Really? If this were happening in New York City, and the women were willingly aborting females, what exactly would you do to stop it? They just made abortions even easier to procure, far past 24 weeks.


----------



## philoctetes (Jun 15, 2017)

DrMike said:


> Abortion laws in the U.S. are much looser than over there across the pond.


"across the pond" - piffle. Reminds me of my mother telling a Thai waitress that she once lived in Japan, as if the two places were sisters...

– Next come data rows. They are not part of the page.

-- ==== Sys2Proof/Laws/Tab.lean ====
section
/-! SUPPORT. Laws of the sparse tables: what a key reads as after a write, and the canonical form. -/

namespace Sys2Proof.Machine

variable {α : Type}

theorem tabGet_tabDel_same (d : α) (t : Tab α) (q : Nat) : tabGet d (tabDel t q) q = d := by
  induction t with
  | nil => rfl
  | cons h t ih =>
    obtain ⟨k, v⟩ := h
    by_cases e : q = k
    · simp [tabDel, e]; rw [← e]; exact ih
    · simp [tabDel, tabGet, e, ih]

theorem tabGet_tabDel_ne (d : α) (t : Tab α) {q k : Nat} (h : k ≠ q) : tabGet d (tabDel t q) k = tabGet d t k := by
  induction t with
  | nil => rfl
  | cons x t ih =>
    obtain ⟨c, v⟩ := x
    by_cases e : q = c
    · subst e; simp [tabDel, tabGet, h, ih]
    · by_cases e' : k = c <;> simp [tabDel, tabGet, e, e', ih]

theorem tabGet_tabIns_same (d : α) (t : Tab α) (q : Nat) (x : α) : tabGet d (tabIns t q x) q = x := by
  induction t with
  | nil => simp [tabIns, tabGet]
  | cons h t ih =>
    obtain ⟨k, v⟩ := h
    rcases lt_trichotomy q k with e | e | e
    · simp [tabIns, tabGet, e]
    · simp [tabIns, tabGet, e]
    · have h1 : ¬ q < k := by omega
      have h2 : ¬ q = k := by omega
      simp [tabIns, tabGet, h1, h2, ih]

theorem tabGet_tabIns_ne (d : α) (t : Tab α) {q k : Nat} (x : α) (h : k ≠ q) : tabGet d (tabIns t q x) k = tabGet d t k := by
  induction t with
  | nil => simp [tabIns, tabGet, h]
  | cons y t ih =>
    obtain ⟨c, v⟩ := y
    by_cases h1 : q < c
    · simp [tabIns, tabGet, h1, h]
    · by_cases h2 : q = c
      · subst h2; simp [tabIns, tabGet, h]
      · by_cases h3 : k = c <;> simp [tabIns, tabGet, h1, h2, h3, ih]

variable [DecidableEq α]

/-- A key reads what was written to it. -/
theorem tabGet_tabPut_same (d : α) (t : Tab α) (q : Nat) (x : α) : tabGet d (tabPut d t q x) q = x := by
  unfold tabPut
  split
  · next h => rw [tabGet_tabDel_same, h]
  · exact tabGet_tabIns_same d t q x

/-- A write leaves every other key alone, whatever an absent key reads as. -/
theorem tabGet_tabPut_ne (d e : α) (t : Tab α) {q k : Nat} (x : α) (h : k ≠ q) : tabGet d (tabPut e t q x) k = tabGet d t k := by
  unfold tabPut
  split
  · exact tabGet_tabDel_ne d t h
  · exact tabGet_tabIns_ne d t x h

theorem tabGet_tabPut (d : α) (t : Tab α) (q k : Nat) (x : α) : tabGet d (tabPut d t q x) k = if k = q then x else tabGet d t k := by
  by_cases h : k = q
  · subst h; simp [tabGet_tabPut_same]
  · simp [h, tabGet_tabPut_ne d d t x h]

theorem tabWfFrom_mono (d : α) {lo lo' : Nat} (h : lo' ≤ lo) (t : Tab α) : tabWfFrom d lo t = true → tabWfFrom d lo' t = true := by
  cases t with
  | nil => intro; rfl
  | cons x t =>
    obtain ⟨k, v⟩ := x
    simp only [tabWfFrom, Bool.and_eq_true, decide_eq_true_eq]
    rintro ⟨⟨a, b⟩, c⟩
    exact ⟨⟨by omega, b⟩, c⟩

theorem tabWfFrom_tabDel (d : α) (t : Tab α) (q lo : Nat) : tabWfFrom d lo t = true → tabWfFrom d lo (tabDel t q) = true := by
  induction t generalizing lo with
  | nil => intro; rfl
  | cons x t ih =>
    obtain ⟨k, v⟩ := x
    simp only [tabWfFrom, Bool.and_eq_true, decide_eq_true_eq]
    rintro ⟨⟨a, b⟩, c⟩
    by_cases e : q = k
    · subst e; simp only [tabDel, if_true]; exact tabWfFrom_mono d (by omega) _ (ih _ c)
    · simp only [tabDel, e, if_false, tabWfFrom, Bool.and_eq_true, decide_eq_true_eq]; exact ⟨⟨a, b⟩, ih _ c⟩

theorem tabWfFrom_tabIns (d : α) (t : Tab α) (q lo : Nat) (x : α) (hx : x ≠ d) (hq : lo ≤ q) :
    tabWfFrom d lo t = true → tabWfFrom d lo (tabIns t q x) = true := by
  induction t generalizing lo with
  | nil => intro; simp [tabIns, tabWfFrom, hx, hq]
  | cons y t ih =>
    obtain ⟨k, v⟩ := y
    simp only [tabWfFrom, Bool.and_eq_true, decide_eq_true_eq]
    rintro ⟨⟨a, b⟩, c⟩
    by_cases h1 : q < k
    · simp only [tabIns, h1, if_true, tabWfFrom, Bool.and_eq_true, decide_eq_true_eq]
      exact ⟨⟨hq, hx⟩, ⟨by omega, b⟩, c⟩
    · by_cases h2 : q = k
      · subst h2; simp only [tabIns, lt_irrefl, if_true, tabWfFrom, Bool.and_eq_true, decide_eq_true_eq, if_false]
        exact ⟨⟨a, hx⟩, c⟩
      · simp only [tabIns, h1, h2, if_false, tabWfFrom, Bool.and_eq_true, decide_eq_true_eq]
        exact ⟨⟨a, b⟩, ih _ (by omega) c⟩

/-- A write keeps the canonical form. -/
theorem tabWf_tabPut (d : α) (t : Tab α) (q : Nat) (x : α) : tabWf d t = true → tabWf d (tabPut d t q x) = true := by
  unfold tabWf tabPut
  intro h
  split
  · exact tabWfFrom_tabDel d t q 0 h
  · next hx => exact tabWfFrom_tabIns d t q 0 x hx (Nat.zero_le _) h

theorem tabWfFrom_filter (d : α) (p : Nat × α → Bool) (t : Tab α) (lo : Nat) :
    tabWfFrom d lo t = true → tabWfFrom d lo (t.filter p) = true := by
  induction t generalizing lo with
  | nil => intro; rfl
  | cons y t ih =>
    obtain ⟨k, v⟩ := y
    simp only [tabWfFrom, Bool.and_eq_true, decide_eq_true_eq]
    rintro ⟨⟨a, b⟩, c⟩
    by_cases h : p (k, v) = true
    · simp only [List.filter_cons, h, if_true, tabWfFrom, Bool.and_eq_true, decide_eq_true_eq]; exact ⟨⟨a, b⟩, ih _ c⟩
    · simp only [List.filter_cons, h]; exact tabWfFrom_mono d (by omega) _ (ih _ c)

/-- Leaving entries out keeps the canonical form. -/
theorem tabWf_filter (d : α) (p : Nat × α → Bool) (t : Tab α) : tabWf d t = true → tabWf d (t.filter p) = true :=
  tabWfFrom_filter d p t 0

/-- In a canonical table two that read alike everywhere are equal. -/
theorem tabGet_eq_default_of_wfFrom (d : α) (t : Tab α) {lo k : Nat} (h : k < lo) (hw : tabWfFrom d lo t = true) : tabGet d t k = d := by
  induction t generalizing lo with
  | nil => rfl
  | cons y t ih =>
    obtain ⟨c, v⟩ := y
    simp only [tabWfFrom, Bool.and_eq_true, decide_eq_true_eq] at hw
    have : k ≠ c := by omega
    simp only [tabGet, this, if_false]
    exact ih (by omega) hw.2

theorem tab_ext_from (d : α) (t u : Tab α) (lo : Nat) (ht : tabWfFrom d lo t = true) (hu : tabWfFrom d lo u = true)
    (h : ∀ k, tabGet d t k = tabGet d u k) : t = u := by
  induction t generalizing u lo with
  | nil =>
    cases u with
    | nil => rfl
    | cons y u =>
      obtain ⟨c, v⟩ := y
      simp only [tabWfFrom, Bool.and_eq_true, decide_eq_true_eq] at hu
      have := h c; simp [tabGet] at this
      exact absurd this.symm hu.1.2
  | cons x t ih =>
    obtain ⟨a, b⟩ := x
    have ht' := ht
    simp only [tabWfFrom, Bool.and_eq_true, decide_eq_true_eq] at ht
    cases u with
    | nil =>
      have := h a; simp [tabGet] at this
      exact absurd this ht.1.2
    | cons y u =>
      obtain ⟨c, v⟩ := y
      have hu' := hu
      simp only [tabWfFrom, Bool.and_eq_true, decide_eq_true_eq] at hu
      rcases lt_trichotomy a c with e | e | e
      · have h1 := h a
        have h2 : tabGet d ((c, v) :: u) a = d :=
          tabGet_eq_default_of_wfFrom d _ e (by simp [tabWfFrom, hu.1.2, hu.2])
        rw [h2] at h1; simp [tabGet] at h1
        exact absurd h1 ht.1.2
      · subst e
        have h1 := h a; simp [tabGet] at h1; subst h1
        congr 1
        refine ih u (a + 1) ht.2 hu.2 (fun k => ?_)
        by_cases e : k = a
        · subst e
          rw [tabGet_eq_default_of_wfFrom d t (Nat.lt_succ_self k) ht.2, tabGet_eq_default_of_wfFrom d u (Nat.lt_succ_self k) hu.2]
        · have := h k; simpa [tabGet, e] using this
      · have h1 := h c
        have h2 : tabGet d ((a, b) :: t) c = d :=
          tabGet_eq_default_of_wfFrom d _ e (by simp [tabWfFrom, ht.1.2, ht.2])
        rw [h2] at h1; simp [tabGet] at h1
        exact absurd h1.symm hu.1.2

/-- Canonical tables that read alike at every key are equal. -/
theorem tab_ext (d : α) (t u : Tab α) (ht : tabWf d t = true) (hu : tabWf d u = true) (h : ∀ k, tabGet d t k = tabGet d u k) : t = u :=
  tab_ext_from d t u 0 ht hu h

end Sys2Proof.Machine
end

Kipling wrote about a girl whose father amputated her arms after a Brit soldier gave her some attention...


----------



## Guest (Jul 24, 2019)

Reminds me of the great quote from Charles James Napier, upon his ending the practice of sati in India, where the wife must climb the funeral pyre with her dead husband. The Hindu priests complained he was preventing them practicing a long-standing tradition, to which he replied, “Be it so. This burning of widows is your custom; prepare the funeral pile. But my nation has also a custom. When men burn women alive we hang them, and confiscate all their property. My carpenters shall therefore erect gibbets on which to hang all concerned when the widow is consumed. Let us all act according to national customs."


----------



## KenOC (Mar 7, 2011)

According to a paper published in the _New China Review_ in the late 1800s, in one area of China there were "baby towers," stone structures where women could deposit their unwanted female babies. Obviously the infants were at risk of perishing from exposure and lack of nutrition. But orders of Buddhist nuns would send members around, sometimes, to rescue whomever they could and raise them within their orders.


----------



## Strange Magic (Sep 14, 2015)

DrMike said:


> Really? If this were happening in New York City, and the women were willingly aborting females, what exactly would you do to stop it? They just made abortions even easier to procure, far past 24 weeks.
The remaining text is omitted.